Closed KirstensGitHub closed 4 years ago

KirstensGitHub commented 5 years ago

At today's meeting we discussed checking the generation of each stat and figure from the beginning (data compilation) to the final stat/figure.

This issue will be a review of the checks done for FIgure 2 - violin plots

KirstensGitHub commented 5 years ago

INITIAL CHECKS:

FINAL CHECK:

KirstensGitHub commented 5 years ago

Below is the hand check for the bars in the violin plot for Experiment 1. For each significant relationship, there is a letter to the right of each t-test indicating the letter/label of the line in the plot representing the relationship.

Untitled 2

Below is the hand check for the bars in the violin plot for Experiment 2. For each significant relationship, there is a letter to the right of each t-test indicating the letter/label of the line in the plot representing the relationship.

Untitled 3

Below is the hand check for the stars in the violin plot for Experiment 1.

Untitled 4

Below is the hand check for the stars in the violin plot for Experiment 2.

Untitled_6

KirstensGitHub commented 5 years ago

@jeremymanning this issue is ready for review !

jeremymanning commented 5 years ago

It looks like this is a test of the plots (looks sufficient). We should also test that the numbers that go into the plots are correct. E.g. spot check a few examples for each stimulus and attention category to make sure the within-participant means are correct, and then also check that the across-participant means are correctly reflected in the violin plots.

KirstensGitHub commented 5 years ago

@jeremymanning that sounds good!
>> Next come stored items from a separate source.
/-- One level of `resolve`, said once: the tree of the header's kind, when it has at most 8192 bytes. -/
theorem resolveLevel_eq_some_iff {desc : Memory 32} {sub : Nat → Option Coder} {h : Nat} {c : Coder} :
    resolveLevel desc sub h = some c ↔ c.blen ≤ 8192 ∧ HeaderReads desc sub h (descWord desc h 0) c := by
  simp only [resolveLevel, HeaderReads]
  generalize descWord desc h 0 = w
  split
  case h_1 hk => simp [hk, sized_eq_some_iff, and_left_comm]
  case h_2 hk => cases resolveEntries desc sub h (hdrNent w) 0 <;> simp [hk, sized_eq_some_iff, and_left_comm]
  case h_3 hk => cases sub (hdrElem w) <;> simp [hk, sized_eq_some_iff, and_left_comm]
  case h_4 h1 h2 h3 => simp [show hdrKind w ≠ 1 from h1, show hdrKind w ≠ 2 from h2, show hdrKind w ≠ 3 from h3]

/-- An entry of a list is what its word says: the word-legal entry words, with the entry each gives (rules R93, R94). -/
theorem exists_entryReads_iff {sub : Nat → Option Coder} {h : Nat} {w : Word} {o : Option Entry} :
    (∃ e, o = some e ∧ EntryReads sub h w e) ↔
      w.toNat / 2 ^ 16 % 2 ^ 15 = 0 ∧
        ((w.toNat / 2 ^ 31 = 0 ∧ o = some (.raw (w.toNat % 2 ^ 16))) ∨
          (w.toNat / 2 ^ 31 = 1 ∧ w.toNat / 2 ^ 4 % 2 ^ 12 = 0 ∧ w.toNat % 16 < h ∧
            ∃ c, sub (w.toNat % 16) = some c ∧ o = some (.nested c))) := by
  constructor
  · rintro ⟨e, rfl, hreserved, ⟨hraw, rfl⟩ | ⟨hnested, hzero, hlt, c, hc, rfl⟩⟩
    · exact ⟨hreserved, .inl ⟨hraw, rfl⟩⟩
    · exact ⟨hreserved, .inr ⟨hnested, hzero, hlt, c, hc, rfl⟩⟩
  · rintro ⟨hreserved, ⟨hraw, rfl⟩ | ⟨hnested, hzero, hlt, c, hc, rfl⟩⟩
    · exact ⟨_, rfl, hreserved, .inl ⟨hraw, rfl⟩⟩
    · exact ⟨_, rfl, hreserved, .inr ⟨hnested, hzero, hlt, c, hc, rfl⟩⟩

/-- The header fields of rule R92 as numbers. -/
theorem hdrFields_eq (w : Word) :
    hdrKind w = w.toNat % 4 ∧ hdrD w = w.toNat / 2 ^ 4 % 32 ∧ hdrCmode w = w.toNat / 2 ^ 9 % 4 ∧
      hdrNent w = w.toNat / 2 ^ 12 % 16 ∧ hdrElem w = w.toNat / 2 ^ 16 % 16 ∧ hdrCount w = w.toNat / 2 ^ 24 % 256 := by
  simp [hdrKind, hdrD, hdrCmode, hdrNent, hdrElem, hdrCount, bits_eq]

/-- Settles O46: one level of `resolve` (`resolve_eq_level`, `resolveLevel_eq_some_iff`), with the header's tests and fields
(`hdrBitsLegal_iff`, `hdrFields_eq`) and the entry words (`resolveEntries_eq_some_iff`) as numbers. -/
theorem resolveUnfoldsOneDescriptor : Obligations.ResolveUnfoldsOneDescriptor := by
  intro desc h c w v
  obtain ⟨hkind, hd, hcmode, hnent, helem, hcount⟩ := hdrFields_eq (descWord desc h 0)
  have hw : (descWord desc h 0).toNat = w := rfl
  have hv : ∀ k, (descWord desc h (1 + (0 + k))).toNat = v k := fun k => by rw [Nat.zero_add]; rfl
  rw [resolve_eq_level, resolveLevel_eq_some_iff, HeaderReads, hdrBitsLegal_iff, hdrSplitLegal_iff, hdrVecLegal_iff, hkind, hd, hcmode,
    hnent, helem, hcount, hw]
  simp only [resolveEntries_eq_some_iff, exists_entryReads_iff, hv, cmodeOf]
  constructor
  · rintro ⟨hb, ⟨hk, ⟨hres, hD, hM, hN, hE, hC⟩, hc⟩ | ⟨hk, ⟨hres, hN, hD, hM, hE, hC⟩, htree⟩ |
      ⟨hk, ⟨hres, hD, hM, hN⟩, helem, hsub⟩⟩
    · exact ⟨hres, hb, .inl ⟨hk, hD, hM, hN, hE, hC, hc⟩⟩
    · exact ⟨hres, hb, .inr (.inl ⟨hk, hN, hD, hM, hE, hC, htree⟩)⟩
    · exact ⟨hres, hb, .inr (.inr ⟨hk, hD, hM, hN, helem, hsub⟩)⟩
  · rintro ⟨hres, hb, ⟨hk, hD, hM, hN, hE, hC, hc⟩ | ⟨hk, hN, hD, hM, hE, hC, htree⟩ | ⟨hk, hD, hM, hN, helem, hsub⟩⟩
    · exact ⟨hb, .inl ⟨hk, ⟨hres, hD, hM, hN, hE, hC⟩, hc⟩⟩
    · exact ⟨hb, .inr (.inl ⟨hk, ⟨hres, hN, hD, hM, hE, hC⟩, htree⟩)⟩
    · exact ⟨hb, .inr (.inr ⟨hk, ⟨hres, hD, hM, hN⟩, helem, hsub⟩)⟩

/-- Settles O47: every level of `resolve` gives a legal tree of at most 8192 bytes (`resolve_legal`), and a legal tree's raw bytes and
polynomials fill disjoint parts of its length (`Coder.sizes`). -/
theorem resolvedTreesAreLegal : Obligations.ResolvedTreesAreLegal := by
  intro desc h c hc
  obtain ⟨hlegal, hblen⟩ := resolve_legal hc
  have hsizes := c.sizes hlegal
  exact ⟨hlegal, hblen, by omega, by omega⟩

end Sys2Proof.Machine
end

section
/-! The two reductions as functions on integers: the forms of rules R110 and R111, and the laws of rule R116. -/

namespace Sys2Proof.Machine

/-- The truncating division of rule R110, its remainder moved up by m where it is negative. -/
theorem mod_eq_tmod {m : Int} (hm : 1 ≤ m) (a : Int) : mod a m = if a.tmod m < 0 then a.tmod m + m else a.tmod m := by
  have hlow := Int.lt_tmod_of_pos a (b := m) (by omega)
  have hhigh := Int.tmod_lt_of_pos a (b := m) (by omega)
  have hdvd : m ∣ a - a.tmod m := Int.dvd_self_sub_tmod
  split
  · refine (mod_unique (by omega) (by omega) ?_).symm
    rw [← sub_sub]
    exact dvd_sub hdvd dvd_rfl
  · exact (mod_unique (by omega) hhigh hdvd).symm
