/-- The strap pins of the state after power-on: all low (R141 gives no level; DESIGN CHOICE, log entry 11). -/
def resetPins : Straps := { address := 0, role := .genset, sect := .a }

/-- The machine right after reset: a part never written, its pins low, in INIT with every block in its reset state, the
actuator record of INIT sent (R80, R141, R155, R160). -/
def State.reset : State :=
  { ctl := Control.reset resetPins blankRecord false, intake := Intake.reset, link := Link.reset,
    view := View.reset resetPins (Settings.faultSet .genset .a), ls := { LoadShare.reset with actuatorSent := 1 },
    demand := Demand.reset, shed := Shed.reset, cap := Capture.reset, port := Port.reset .waiting, freeIndex := 0,
    pending := [] }

end Machine
end Sys2Proof
end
I use the pandas groupby functions to group by subject, attention level, and image category (with the image labeling having already been checked in issue 77) and take the mean, so I think this check would be the equivalent of checking the pandas groupby function. (The way pandas averages over nans is what tripped me up with the small sliding window difference, so it's not unreasonable to check, just making sure we're on the same page.)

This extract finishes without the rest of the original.